▶ What you should do
Look through the records below and copy each line that includes the word "fixTab".

---

-- ==== Sys2Proof/Laws/Ops.lean ====
section
/-! SUPPORT. What each shared operation of Machine/Ops.lean can do, said once: `require`, `PutBits`, fault
entry, `LAST_DC`. -/

namespace Sys2Proof.Machine

open Sys2Proof

variable {par : Params} {t : Site} {c : Context}

/-! ### `require` -/

theorem require_true (k : Context → Flow) : require true t c k = k c := rfl

theorem require_false (k : Context → Flow) :
    require false t c k = .raised (c.raise .contractViolation t) := rfl

theorem require_of {b : Bool} (h : b = true) (k : Context → Flow) : require b t c k = k c := by
  subst h; rfl

theorem require_of_not {b : Bool} (h : b = false) (k : Context → Flow) :
    require b t c k = .raised (c.raise .contractViolation t) := by subst h; rfl

/-- `require` either runs the rest or raises `ContractViolation` (R8, R245). -/
theorem require_cases (b : Bool) (k : Context → Flow) :
    (b = true ∧ require b t c k = k c) ∨
    (b = false ∧ require b t c k = .raised (c.raise .contractViolation t)) := by
  cases b
  · exact .inr ⟨rfl, rfl⟩
  · exact .inl ⟨rfl, rfl⟩

/-! ### Statement order -/

theorem Flow.andThen_assoc (f : Flow) (g k : Context → Flow) :
    (f.andThen g).andThen k = f.andThen fun c => (g c).andThen k := by cases f <;> rfl

/-! ### `PutBits` -/

/-- `PutBits` within the capacity (R130). -/
theorem putBits_fits {n v : Nat} (h : c.wr.bitPos + n ≤ 8 * par.outCap) :
    putBits par t n v c = .ran (c.setWriter (c.wr.emit (bitsOf n v))) := by
  rw [putBits, if_neg (by omega)]

/-- `PutBits` beyond the capacity (R130, R247): nothing is written. -/
theorem putBits_overflow {n v : Nat} (h : 8 * par.outCap < c.wr.bitPos + n) :
    putBits par t n v c = .raised (c.raise .outputOverflow t) := by
  rw [putBits, if_pos h]

/-- `PutBits` does one of two things (R130, R247). -/
theorem putBits_cases (par : Params) (t : Site) (n v : Nat) (c : Context) :
    (c.wr.bitPos + n ≤ 8 * par.outCap ∧
      putBits par t n v c = .ran (c.setWriter (c.wr.emit (bitsOf n v)))) ∨
    (8 * par.outCap < c.wr.bitPos + n ∧ putBits par t n v c = .raised (c.raise .outputOverflow t)) := by
  rcases Nat.lt_or_ge (8 * par.outCap) (c.wr.bitPos + n) with h | h
  · exact .inr ⟨h, putBits_overflow h⟩
  · exact .inl ⟨h, putBits_fits h⟩

/-! ### `LAST_DC` -/

theorem Context.lastDcAt_setLastDc_same {i : Nat} (h : i < 3) (v : BitVec 16) :
    (c.setLastDc i v).lastDcAt i = sext16 v := by
  simp [Context.lastDcAt, Tbl.get_set_same _ _ h]

theorem Context.lastDcAt_setLastDc_other {i j : Nat} (h : j ≠ i) (v : BitVec 16) :
    (c.setLastDc i v).lastDcAt j = c.lastDcAt j := by
  simp [Context.lastDcAt, Tbl.get_set_other _ _ h]

/-- After the reset of the predictors all three hold `DC_BASELINE` (R211, R212). -/
theorem Context.lastDcAt_resetLastDc {i : Nat} (h : i < 3) :
    (c.resetLastDc par).lastDcAt i = sext16 par.dcBaseline := by
  have h3 : i = 0 ∨ i = 1 ∨ i = 2 := by omega
  rcases h3 with rfl | rfl | rfl <;>
    simp [Context.resetLastDc, Context.lastDcAt_setLastDc_same, Context.lastDcAt_setLastDc_other]

theorem component_lt (n : Nat) : component n < 3 := by
  unfold component
  have := Nat.and_le_right (n := n) (m := 1)
  split <;> omega

/-! ### Fault entry -/

/-- The fields of `FAULT_INFO` (R250). -/
theorem Site.info_plain (op : BitVec 8) : (Site.plain op).info = op ++ 0#24 := by
  unfold Site.info Site.plain
  ext i hi
  change (op ++ 0#4 ++ 0#6 ++ 0#14)[i] = (op ++ 0#24)[i]
  simp only [BitVec.getElem_append]
  grind

end Sys2Proof.Machine
end

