-- ==== Sys2Proof/Tests/Slice0.lean ====
section
/-! SUPPORT. Tests: ill-formed operands, command words, one step of each command, and for each statement with
hypotheses a witness that meets them all. Expected values come from spec/95_test_vectors.md (its section is
named at each test) or from the rule cited. -/

namespace Sys2Proof.Tests

set_option Elab.async false

open Sys2Proof Sys2Proof.Machine

/-! ### The fixture of 95_test_vectors.md section 0 -/

/-- The fixture's parameters, with `OUT_CAP` as given. -/
def fixPar (cap : Nat) : Params := ⟨cap, 128, 12⟩

/-- (len, code) of the fixture's DC prefixes: luma categories 0 .. 11, four unused entries, then chroma. -/
def fixDcpfx : List (Nat × Nat) :=
  [(3, 1), (2, 0), (2, 2), (3, 5), (3, 3), (4, 7), (5, 15), (6, 31), (7, 63), (8, 127), (9, 255), (9, 511),
   (0, 0), (0, 0), (0, 0), (0, 0),
   (2, 0), (2, 2), (2, 1), (3, 3), (4, 7), (5, 15), (6, 31), (7, 63), (8, 127), (9, 255), (10, 511), (10, 1023)]

/-- The fixture's synthetic AC list. -/
def fixAce (i : Nat) : AceEntry :=
  if i = 121 then ⟨0, 0, 6, 32⟩
  else if i = 122 then ⟨0, 0, 4, 6⟩
  else
    ⟨BitVec.ofNat 6 (i / 2), BitVec.ofNat 7 (i % 2 + 1), BitVec.ofNat 5 (3 + i % 10),
     BitVec.ofNat 16 ((i * i + 3 * i + 1) % 2 ^ (3 + i % 10))⟩

/-- The fixture's scan order. -/
def fixScan : List Nat :=
  [0, 1, 8, 16, 9, 2, 3, 10, 17, 24, 32, 25, 18, 11, 4, 5, 12, 19, 26, 33, 40, 48, 41, 34, 27, 20, 13, 6, 7, 14,
   21, 28, 35, 42, 49, 56, 57, 50, 43, 36, 29, 22, 15, 23, 30, 37, 44, 51, 58, 59, 52, 45, 38, 31, 39, 46, 53,
   60, 61, 54, 47, 55, 62, 63]

/-- The table unit with the fixture's inputs loaded and nothing built. -/
def fixTab : TableUnit where
  dcpfx := Tbl.build 32 fun i => ⟨BitVec.ofNat 5 (fixDcpfx.getD i (0, 0)).1, BitVec.ofNat 16 (fixDcpfx.getD i (0, 0)).2⟩
  aclist := Tbl.build 123 fixAce
  dcLumUni := Tbl.build 512 fun _ => 0
  dcChrUni := Tbl.build 512 fun _ => 0
  acVlc := Tbl.build 123 fun _ => ⟨0, 0⟩
  maxLevel := Tbl.build 64 fun _ => 0
  indexRun := Tbl.build 64 fun _ => 0
  uniAcLen := Tbl.build 8192 fun _ => 0
  ready := false

/-- The table unit after `TINIT`. -/
def builtTab : TableUnit := buildTables fixTab

/-- A context after BOOT (section 0): idle and configured, the scan order loaded. -/
def idleCtx : Context where
  wr := ⟨⟨0, 0, []⟩, 0, 0⟩
  qscale := 0
  chromaFormat := .yuv420
  lastDc := Tbl.build 3 fun _ => 0
  scan := Tbl.build 64 fun i => BitVec.ofNat 6 (fixScan.getD i 0)
  sliceStart := 0
  fsm := .idle
  cfgValid := true
  width := 16
  height := 16
  faultCode := .clear
  faultInfo := 0
  coef := Tbl.build 768 fun _ => 0
  last := Tbl.build 12 fun _ => 0

/-- The seven bytes `BEGINP 7` writes (S6), and the writer after it. -/
def headerCells : List Host.Cell := [(0, 0x56), (1, 4), (2, 0), (3, 0), (4, 0), (5, 0), (6, 0)]

/-- A context after `BEGINP 7`. -/
def pictureCtx : Context :=
  { idleCtx with wr := ⟨⟨0, 0, headerCells⟩, 7, 0⟩, qscale := 7, sliceStart := 4, fsm := .inPicture,
                 lastDc := Tbl.build 3 fun _ => 128 }

/-- A context that wrote one slice with the payload byte A5 and closed it: `ENDSL` of 45_framer.md R212. -/
def closedCtx : Context :=
  { pictureCtx with
    wr := ⟨⟨0, 0, [(0, 0x56), (1, 4), (2, 0), (3, 0), (4, 4), (5, 0), (6, 0), (7, 0xA5), (8, 0), (9, 0), (10, 0)]⟩,
           11, 0⟩,
    sliceStart := 8 }

/-- A finished picture. -/
def doneCtx : Context := { closedCtx with fsm := .done }

/-- A context with the DC coefficients of block 0 and the AC coefficients given as (position, value) pairs. -/
def withBlock (c : Context) (last : Nat) (values : List (Nat × Int)) : Context :=
  { c with
    coef := values.foldl (fun v p => Tbl.set v p.1 (BitVec.ofInt 16 p.2)) c.coef
    last := Tbl.set c.last 0 (BitVec.ofNat 6 last) }

/-- A block with one context. -/
def single (tab : TableUnit) (c : Context) (cap : Nat := 64) : State where
  par := fixPar cap
  tab := tab
  lower := []
  ctx := c
  higher := []
  inbox := []
  epoch := 0

/-- After reset and the loads. -/
def unbuilt : State := single fixTab idleCtx

/-- After BOOT. -/
def idle : State := single builtTab idleCtx

/-- After BOOT and `BEGINP 7`. -/
def picture : State := single builtTab pictureCtx

/-- One step of the word `w` from `s` ends in a next state of which `p` holds. -/
def stepHas (s : State) (w : Nat) (p : State → Bool) : Bool :=
  match step (s.withFetchWord 64 w) with
  | .next t => p t
  | _ => false

/-- The bytes of `OUT` from address `a` on, up to `n` of them. -/
def bytes (s : State) (a n : Nat) : List Byte := (List.range n).map fun k => s.ctx.wr.out.read (a + k)

/-- `(BYTE_CURSOR, BIT_CURSOR)`. -/
def cursor (s : State) : Nat × Nat := (s.ctx.wr.byteCursor, s.ctx.wr.bitCursor.val)

/-- `(FAULT_CODE, FAULT_INFO)`. -/
def faultOf (s : State) : FaultCode × BitVec 32 := (s.ctx.faultCode, s.ctx.faultInfo)

/-! ### Ill-formed operands: one term per check, refused (30_encoding.md R92) -/

theorem test_illformed_cfg_multiple : (Instr.cfg 0 1000 1080).wellFormed (fixPar 64) = false := by decide
theorem test_illformed_cfg_width : (Instr.cfg 0 65504 16).wellFormed (fixPar 64) = false := by decide
theorem test_illformed_cfg_height : (Instr.cfg 0 16 65501).wellFormed (fixPar 64) = false := by decide
theorem test_illformed_cfg_format : (Instr.cfg 3 16 16).wellFormed (fixPar 64) = false := by decide
theorem test_illformed_lddcp_cat : (Instr.lddcp .luma 12 3 1).wellFormed (fixPar 64) = false := by decide
theorem test_illformed_ldace_idx : (Instr.ldace 123 0 1 3 1).wellFormed (fixPar 64) = false := by decide
theorem test_illformed_ldcoef_blk : (Instr.ldcoef 12 0 0).wellFormed (fixPar 64) = false := by decide
theorem test_illformed_ldlast_blk : (Instr.ldlast 12 0).wellFormed (fixPar 64) = false := by decide
theorem test_illformed_putb_zero : (Instr.putb 0 0).wellFormed (fixPar 64) = false := by decide
theorem test_illformed_putb_33 : (Instr.putb 33 0).wellFormed (fixPar 64) = false := by decide
theorem test_illformed_putb_value : (Instr.putb 3 8).wellFormed (fixPar 64) = false := by decide
theorem test_illformed_encblk : (Instr.encblk 12).wellFormed (fixPar 64) = false := by decide
theorem test_illformed_beginp_zero : (Instr.beginp 0).wellFormed (fixPar 64) = false := by decide
theorem test_illformed_beginp_51 : (Instr.beginp 51).wellFormed (fixPar 64) = false := by decide
theorem test_wellformed_largest_cfg : (Instr.cfg 2 65488 65500).wellFormed (fixPar 64) = true := by decide

/-! ### Words written out from the formats of 30_encoding.md R91 and R93, field by field, and their decoding -/

theorem test_decode_tinit : decode (0x01#8 ++ 0#56) = .ok .tinit := by decide

/-- `CFG 444, 65488, 65500`: bits 35..32, 31..16, 15..0. -/
theorem test_decode_cfg :
    decode (0b00000010#8 ++ 0#20 ++ 0b0010#4 ++ 0b1111111111010000#16 ++ 0b1111111111011100#16) =
      .ok (.cfg 2 65488 65500) := by decide

/-- `LDDCP chr, 11, 10, 1023`: bits 48, 43..40, 36..32, 15..0. -/
theorem test_decode_lddcp :
    decode (0b00000011#8 ++ 0#7 ++ 1#1 ++ 0#4 ++ 0b1011#4 ++ 0#3 ++ 0b01010#5 ++ 0#16 ++ 0b0000001111111111#16) =
      .ok (.lddcp .chroma 11 10 1023) := by decide

/-- `LDACE 120, 60, 1, 3, 1`: bits 54..48, 45..40, 38..32, 20..16, 15..0. -/
theorem test_decode_ldace :
    decode (0b00000100#8 ++ 0#1 ++ 0b1111000#7 ++ 0#2 ++ 0b111100#6 ++ 0#1 ++ 0b0000001#7 ++ 0#11 ++ 0b00011#5 ++
      0b0000000000000001#16) = .ok (.ldace 120 60 1 3 1) := by decide

/-- `LDSCAN 2, 8`: bits 37..32 and 5..0. -/
theorem test_decode_ldscan :
    decode (0b00000101#8 ++ 0#18 ++ 0b000010#6 ++ 0#26 ++ 0b001000#6) = .ok (.ldscan 2 8) := by decide

/-- `LDCOEF 0, 8, -3000`: bits 43..40, 37..32, 15..0 (F448 is -3000). -/
theorem test_decode_ldcoef :
    decode (0b00000110#8 ++ 0#12 ++ 0b0000#4 ++ 0#2 ++ 0b001000#6 ++ 0#16 ++ 0b1111010001001000#16) =
      .ok (.ldcoef 0 8 0xF448) ∧ sext16 0xF448 = -3000 := by decide

/-- `LDLAST 11, 63`: bits 43..40 and 5..0. -/
theorem test_decode_ldlast :
    decode (0b00000111#8 ++ 0#12 ++ 0b1011#4 ++ 0#34 ++ 0b111111#6) = .ok (.ldlast 11 63) := by decide

/-- `PUTB 32, 0xFFFFFFFF`: bits 37..32 and 31..0. -/
theorem test_decode_putb :
    decode (0b00010000#8 ++ 0#18 ++ 0b100000#6 ++ 0xFFFFFFFF#32) = .ok (.putb 32 0xFFFFFFFF) := by decide

theorem test_decode_flush : decode (0b00010001#8 ++ 0#56) = .ok .flush := by decide

/-- `ENCDC chr, -1`: bit 32 and bits 31..0. -/
theorem test_decode_encdc :
    decode (0b00100000#8 ++ 0#23 ++ 1#1 ++ 0xFFFFFFFF#32) = .ok (.encdc .chroma 0xFFFFFFFF) ∧
      sext32 0xFFFFFFFF = -1 := by decide
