-- ==== Sys2Proof/Machine/Flags.lean ====
section
/-! DEFINITION. The flags: `T` (rule R25), the `STATUS` word (rule R26), the error code's number
(rules R27, R260), the interrupt output (rules R43, R273). -/

namespace Sys2Proof.Machine

open Sys2Proof

/-- `T <- b` (rule R25). -/
def State.putT (s : State) (b : Bool) : State := { s with tflag := b }

/-- `SEEDED`: the random source holds a generator state (rules R26, R40). -/
def State.seeded (s : State) : Bool := s.g.isSome

/-- The number of an error code (rule R260). -/
def ErrCode.number : ErrCode → BitVec 8
  | .none => 0
  | .illegal => 1
  | .norng => 2
  | .param => 3
  | .divzero => 4
  | .smalln => 5
  | .overflow => 6
  | .badblock => 7
  | .aborted => 8

/-- The `STATUS` register, bits 31:6 reading 0 (rule R26). -/
def State.statusWord (s : State) : Word :=
  0#26 ++ BitVec.ofBool s.hosterr ++ BitVec.ofBool s.seeded ++ BitVec.ofBool s.tflag
    ++ BitVec.ofBool s.err ++ BitVec.ofBool s.done ++ BitVec.ofBool s.busy

/-- The interrupt output `IRQ = CTRL.IE and STATUS.DONE`, a function of the state (rule R43). -/
def State.irq (s : State) : Bool := s.ie && s.done

end Sys2Proof.Machine
end

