-- ==== Sys2Proof/Machine/HostScript.lean ====
section
/-! DEFINITION. The host's scripts (rule R107) as events of the port, the key generation script (rule R232)
and the end of a run (rule R312). -/

namespace Sys2Proof.Machine

open Sys2Proof

/-- One line of a host script (rule R107). -/
inductive ScriptLine where
  /-- `wr NAME, v` -/
  | wr (name : Target) (v : Word)
  /-- `wrr Ri, v` -/
  | wrr (r : RegIx) (v : Nat)
  /-- `wrb b0 b1 ...` -/
  | wrb (bytes : List Byte)
  /-- `cmd <assembler line>`, its command -/
  | cmd (i : Instr)
  /-- `wait` -/
  | wait
  /-- `rd NAME` -/
  | rd (name : Target)
  /-- `rdr Ri` -/
  | rdr (r : RegIx)
  /-- `rdb`, for the `LEN` the host then finds (log entry 18) -/
  | rdb (len : Nat)
  deriving DecidableEq, Repr

/-- A 32-bit write of a named target. -/
def writeTo (w : Nat) (t : Target) (v : Word) : Event := .write (offsetOf w t) 4 v

/-- A 32-bit read of a named target. -/
def readFrom (w : Nat) (t : Target) : Event := .read (offsetOf w t) 4

/-- Word `j` of a byte string, unlisted bytes 0 (rules R65, R107). -/
def chunkWord (bytes : List Byte) (j : Nat) : Word :=
  bytes.getD (4 * j + 3) 0 ++ bytes.getD (4 * j + 2) 0 ++ bytes.getD (4 * j + 1) 0
    ++ bytes.getD (4 * j) 0

/-- The words that hold `n` bytes. -/
def wordsFor (n : Nat) : Nat := (n + 3) / 4

/-- The host actions of a script line, in a block of width `w` (rule R107). -/
def ScriptLine.events (w : Nat) : ScriptLine → List Event
  | .wr name v => [writeTo w name v]
  | .wrr r v => (List.range (w / 32)).map fun j => writeTo w (.regWord r j) (wordOf v j)
  | .wrb bytes =>
    ((List.range (wordsFor bytes.length)).map fun j => writeTo w (.bufWord j) (chunkWord bytes j))
      ++ [writeTo w .len (BitVec.ofNat 32 bytes.length)]
  | .cmd i => [writeTo w .cmd (encode i)]
  | .wait => [.wait]
  | .rd name => [readFrom w name]
  | .rdr r => (List.range (w / 32)).map fun j => readFrom w (.regWord r j)
  | .rdb len => readFrom w .len :: (List.range (wordsFor len)).map fun j => readFrom w (.bufWord j)

/-- The host actions of a script. -/
def scriptEvents (w : Nat) (lines : List ScriptLine) : List Event :=
  lines.flatMap (ScriptLine.events w)

/-- A command and the wait for its completion, as script lines. The protocol around them, with its
choices, is `command` in `HostProcedures.lean` (rule R231). -/
def runCommand (i : Instr) : List ScriptLine := [.cmd i, .wait]

/-- The key generation procedure in script form (rule R232), in a block of width `w`; `none` when the
identity has no integer that fits (rule R240). Registers `N` 0, `E` 1, `D` 2, `S` 3, `P` 4, `Q` 5, `M` 6
(rule R108). -/
def keyGeneration (w : Nat) (seed : Seed) (bits iters : Word) (identity : List Char) :
    Option (List ScriptLine) :=
  (identityInteger w identity).map fun m =>
    [.wr .seedLo (seed.extractLsb' 0 32), .wr .seedHi (seed.extractLsb' 32 32)]
      ++ runCommand .seed
      ++ [.wr .bits bits, .wr .iters iters]
      ++ runCommand (.mkpub 4 5 0 1)
      ++ runCommand (.mkpriv 2 1 4 5)
      ++ [.wrr 6 m]
      ++ runCommand (pseudoSign 3 6 2 0)
      ++ [.rdr 0, .rdr 1, .rdr 3, .rdr 2]
      ++ runCommand (.clr 4)
      ++ runCommand (.clr 5)
      ++ runCommand .rngclr

/-- The run has ended: the host has performed its last action and the block is idle (rule R312). -/
def State.runEnded (s : State) : Bool := s.pending.isEmpty && !s.busy

/-- At most `fuel` steps, stopping where the run has ended (rule R312). -/
def runScript : Nat → State → Host.Outcome State Fault Refusal
  | 0, s => .next s
  | fuel + 1, s =>
    if s.runEnded then .next s
    else
      match step s with
      | .next t => runScript fuel t
      | .fault f => .fault f
      | .refused r => .refused r

end Sys2Proof.Machine
end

---

▶ Solution to the problem
def fixTab : TableUnit where
def builtTab : TableUnit := buildTables fixTab
def unbuilt : State := single fixTab idleCtx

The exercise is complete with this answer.